Rebecca Bulley (born 18 August 1982), also known as Rebecca Strachan, is a former Australia netball international. Between 2008 and 2015 she made 42 senior appearances for Australia. Bulley was a member of the Australia teams that won the gold medal at the 2015 Netball World Cup and the silver medal at the 2010 Commonwealth Games. Bulley also won three ANZ Championship titles with three different teams – the 2008 New South Wales Swifts, the 2013 Adelaide Thunderbirds and the 2015 Queensland Firebirds. She began her senior club career with Melbourne Kestrels during the Commonwealth Bank Trophy era and  finished it playing for Giants Netball in Suncorp Super Netball.
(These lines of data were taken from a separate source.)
-- ==== Sys2Proof/Machine/Plane.lean ====
section
/-! DEFINITION. Plane formats and shared scales (spec/03, R105 to R115). -/

namespace Sys2Proof.Machine

/-- A row of the table of R105: stored bits, planes, rate planes, binary-point offset, and how stored bits are read. -/
inductive PlaneKind where
  | uns | bin | ter | sgn | flt (f bias : Nat)
deriving DecidableEq, Repr

structure PlaneFmt where
  bits : Nat
  planes : Nat
  rate : Nat
  off : Int
  kind : PlaneKind
deriving DecidableEq, Repr

/-- R105; the reserved codes 0x14 to 0x1F, which no check lets through, read as U1. -/
def planeFmt (code : Nat) : PlaneFmt :=
  match code with
  | 0x01 => ⟨1, 1, 1, 0, .bin⟩ | 0x02 => ⟨2, 2, 1, 0, .ter⟩
  | 0x03 => ⟨2, 2, 2, 0, .uns⟩ | 0x04 => ⟨3, 3, 3, 0, .uns⟩ | 0x05 => ⟨4, 4, 4, 0, .uns⟩
  | 0x06 => ⟨6, 6, 6, 0, .uns⟩ | 0x07 => ⟨8, 8, 8, 0, .uns⟩
  | 0x08 => ⟨2, 2, 2, 0, .sgn⟩ | 0x09 => ⟨3, 3, 3, 0, .sgn⟩ | 0x0A => ⟨4, 4, 4, 0, .sgn⟩
  | 0x0B => ⟨5, 5, 5, 0, .sgn⟩ | 0x0C => ⟨6, 6, 6, 0, .sgn⟩ | 0x0D => ⟨8, 8, 8, 0, .sgn⟩
  | 0x0E => ⟨12, 12, 12, 0, .sgn⟩ | 0x0F => ⟨16, 16, 16, 0, .sgn⟩
  | 0x10 => ⟨4, 5, 5, -1, .flt 1 1⟩ | 0x11 => ⟨6, 7, 7, -3, .flt 3 1⟩ | 0x12 => ⟨6, 10, 10, -4, .flt 2 3⟩
  | 0x13 => ⟨8, 19, 19, -9, .flt 3 7⟩
  | _ => ⟨1, 1, 1, 0, .uns⟩

/-- Two's complement of w bits. -/
def signedOf (w x : Nat) : Int := if x % 2 ^ w < 2 ^ (w - 1) then (x % 2 ^ w : Nat) else (x % 2 ^ w : Nat) - (2 ^ w : Nat)
def unsignedOf (w : Nat) (x : Int) : Nat := (x % (2 ^ w : Nat)).toNat

/-- R107: the NaN pattern of E4M3. -/
def PlaneFmt.isNan (p : PlaneFmt) (x : Nat) : Bool := p.kind == .flt 3 7 && x % 128 == 127

/-- R106, R107: the plane integer of stored bits. -/
def PlaneFmt.value (p : PlaneFmt) (x : Nat) : Int :=
  match p.kind with
  | .uns => x
  | .bin => 1 - 2 * (x % 2 : Nat)
  | .ter => (x % 2 : Nat) * (1 - 2 * (x / 2 % 2 : Nat))
  | .sgn => signedOf p.bits x
  | .flt f _ =>
    if p.isNan x then 0
    else
      let e := x / 2 ^ f % 2 ^ (p.bits - 1 - f)
      let m := x % 2 ^ f
      let mag := if e = 0 then m else (2 ^ f + m) * 2 ^ (e - 1)
      if x / 2 ^ (p.bits - 1) % 2 = 1 then -(mag : Int) else mag

/-- Plane j of stored bits (R108). -/
def PlaneFmt.plane (p : PlaneFmt) (x j : Nat) : Bool :=
  match p.kind with
  | .bin | .ter => x.testBit j
  | .uns | .sgn | .flt _ _ => (unsignedOf p.planes (p.value x)).testBit j

/-- R284: weight of magnitude plane j. -/
def PlaneFmt.weight (p : PlaneFmt) (j : Nat) : Int :=
  match p.kind with
  | .uns => 2 ^ j
  | .bin | .ter => 1
  | .sgn | .flt _ _ => if j + 1 = p.planes then -(2 ^ j) else 2 ^ j

/-- R110: bytes of a partial sum. -/
def psBytes (fa fb : Nat) : Nat := if (planeFmt fa).rate + (planeFmt fb).rate + 5 ≤ 31 then 4 else 8

/-- An S10 scale (R111): none for NaN, else its fraction and exponent, the value being m × 2^e. -/
def scaleOf (x : Nat) : Option (Nat × Int) :=
  let e := x / 4 % 256
  if e = 255 then none else if e = 0 then some (0, 0) else some (4 + x % 4, (e : Int) - 129)

/-- R105: Qmax as an integer number of 2^off. -/
def PlaneFmt.qmax (p : PlaneFmt) : Nat :=
  match p.kind with
  | .uns => 2 ^ p.bits - 1
  | .bin | .ter => 1
  | .sgn => 2 ^ (p.bits - 1) - 1
  | .flt f b => if b = 1 then (if f = 1 then 12 else 60) else if b = 3 then 448 else 229376

/-- Whether m × 2^e ≤ m' × 2^e'. -/
def leDyadic (m : Nat) (e : Int) (m' : Nat) (e' : Int) : Bool :=
  let lo := min e e'
  m * 2 ^ (e - lo).toNat ≤ m' * 2 ^ (e' - lo).toNat

/-- R113: the smallest nonzero finite scale with s × Qmax ≥ M, from candidate `c` upward, `fuel` candidates at most. -/
def findScale (p : PlaneFmt) (m : Nat) (e : Int) : Nat → Nat → Nat
  | 0, _ => 0x3FB
  | fuel + 1, c =>
    match scaleOf c with
    | some (sm, se) => if leDyadic m e (sm * p.qmax) (se + p.off) then c else findScale p m e fuel (c + 1)
    | none => 0x3FB

/-- R113. The search starts one binade below the quotient of M by Qmax, where no scale can suffice. -/
def blockScale (p : PlaneFmt) (m : Nat) (e : Int) : Nat :=
  let top := (bitLen m : Int) + e - (bitLen p.qmax + p.off) - 2
  let start := max (top + 127) 1
  findScale p m e 40 (if start > 254 then 0x3FB else 4 * start.toNat)

/-- R114: the element x ÷ s of a non-BIN format as a multiple of 2^off, with the format's spacing at its magnitude. -/
def quantMag (p : PlaneFmt) (mode : Mode) (neg : Bool) (m : Nat) (e : Int) (sm : Nat) (se : Int) : Nat :=
  -- |x| / s = m 2^e / (sm 2^se), as a dyadic with a mark
  let k := 64 + bitLen sm
  let q := m * 2 ^ k / sm
  let sticky := m * 2 ^ k % sm != 0
  let ex := e - se - k - p.off
  let step : Int := match p.kind with
    | .flt f _ => max ((bitLen q : Int) - 1 + ex - f) 0
    | .uns | .bin | .ter | .sgn => 0
  if q = 0 && !sticky then 0
  else (roundAt mode neg q ex step sticky).1 * 2 ^ step.toNat

/-- The magnitude of V clamped to Qmax (R114); U formats clamp negative values to 0. -/
def quantValue (p : PlaneFmt) (mode : Mode) (neg : Bool) (m : Nat) (e : Int) (sm : Nat) (se : Int) : Int :=
  let a := min (quantMag p mode neg m e sm se) p.qmax
  if neg then (if p.kind == .uns then 0 else -(a : Int)) else a

/-- The stored bits of a plane integer that the format holds. -/
def PlaneFmt.store (p : PlaneFmt) (v : Int) : Nat :=
  match p.kind with
  | .uns => v.toNat
  | .bin => if v < 0 then 1 else 0
  | .ter => if v = 0 then 0 else if v < 0 then 3 else 1
  | .sgn => unsignedOf p.bits v
  | .flt f _ =>
    let a := v.natAbs
    let e := if a < 2 ^ f then 0 else bitLen a - f
    let mag := if e = 0 then a else e * 2 ^ f + (a / 2 ^ (e - 1) - 2 ^ f)
    if v < 0 then 2 ^ (p.bits - 1) + mag else mag

/-- Element i of a byte string of packed elements of w bits (R108). -/
def packedElem (w i : Nat) (bytes : Nat) : Nat := bytes / 2 ^ (w * i) % 2 ^ w

end Sys2Proof.Machine
end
Early life, family and education
Bulley is the daughter of Leon and Lynley Strachan. She was born in Victoria and raised in the Pyramid Hill and Bendigo districts.  
She attended Pyramid Hill College and Bendigo Senior Secondary College. Her sister, Meredith Ball (née Strachan), also played netball for Melbourne Kestrels, Melbourne University Lightning and Sandhurst. Her younger brother, Kieran Strachan is an Australian rules footballer. Rebecca is married to Randall Bulley, a schoolteacher based in Wollongong. She gave birth to a daughter, Indie in 2016. The Bulley family home is in Woonona, New South Wales.

Playing career

Early years
As Rebecca Strachan, Bulley began her netball career as a junior with Calivil United in the Loddon Valley Football Netball League. Her mother, Lynley Strachan, coached at the Calivil United club. After her family moved to Bendigo, she switched to Sandhurst in the Bendigo Football Netball League. Her team mates at Sandhurst included her sister, Meredith.

Commonwealth Bank Trophy
Between 2000 and 2007, Bulley played 85 games for Melbourne Kestrels and AIS Canberra Darters in the Commonwealth Bank Trophy. She also captained both teams. Between 2001 and 2003 she also played for the Australian Institute of Sport.

ANZ Championship
New South Wales Swifts
Between 2008 and 2011, Bulley played for New South Wales Swifts in the ANZ Championship. After missing out on selection for the Melbourne Vixens squad, Bulley was encouraged by Liz Ellis to join Swifts. She was subsequently a member of the Swifts team that won the inaugural 2008 ANZ Championship title. At the end of the 2010 ANZ Championship season, Bulley was named the Holden Cruze ANZ Championship Player of the Year, the QBE NSW Swifts MVP and the NSW Swifts Members' Player of the Year.

Adelaide Thunderbirds
Between 2012 and 2014, Bulley played for Adelaide Thunderbirds. In 2013 she was a member of the Thunderbirds team won the ANZ Championship.

Queensland Firebirds
In 2015 Bulley played for Queensland Firebirds and finished the season with a third Championship winners medal.

Suncorp Super Netball
Giants Netball
Between  2017 and 2018, Bulley played for Giants Netball in the Suncorp Super Netball. Bulley had initially retired after the 2015 Netball World Cup in order to start a family. However, Giants head coach, Julie Fitzgerald, subsequently persuaded her to come out of retirement as an injury replacement for Kristiana Manu'a. In August 2018 Bulley announced her retirement as a player for the second time.

Australia
Between 2008 and 2015, Bulley made 42 senior appearances for Australia. From 2005 she was regularly featured in Australia squads, including the advance squad for the 2006 Commonwealth Games. However Bulley had to wait until 2008 before she made her Test debut. She made her senior debut on 20 September 2008 against New Zealand. She was subsequently a member of the Australia teams that won the silver medal at the 2010 Commonwealth Games and the gold medal at the 2015 Netball World Cup. She retired from international netball following the latter tournament.

Coaching career
During the 2019 Australian Netball League season Bulley served as an assistant coach with Canberra Giants. She was subsequently appointed head coach of Giants Netball Academy ahead of the 2020 season  Ahead of the 2021 Suncorp Super Netball season, Bulley was named as  assistant coach of New South Wales Swifts.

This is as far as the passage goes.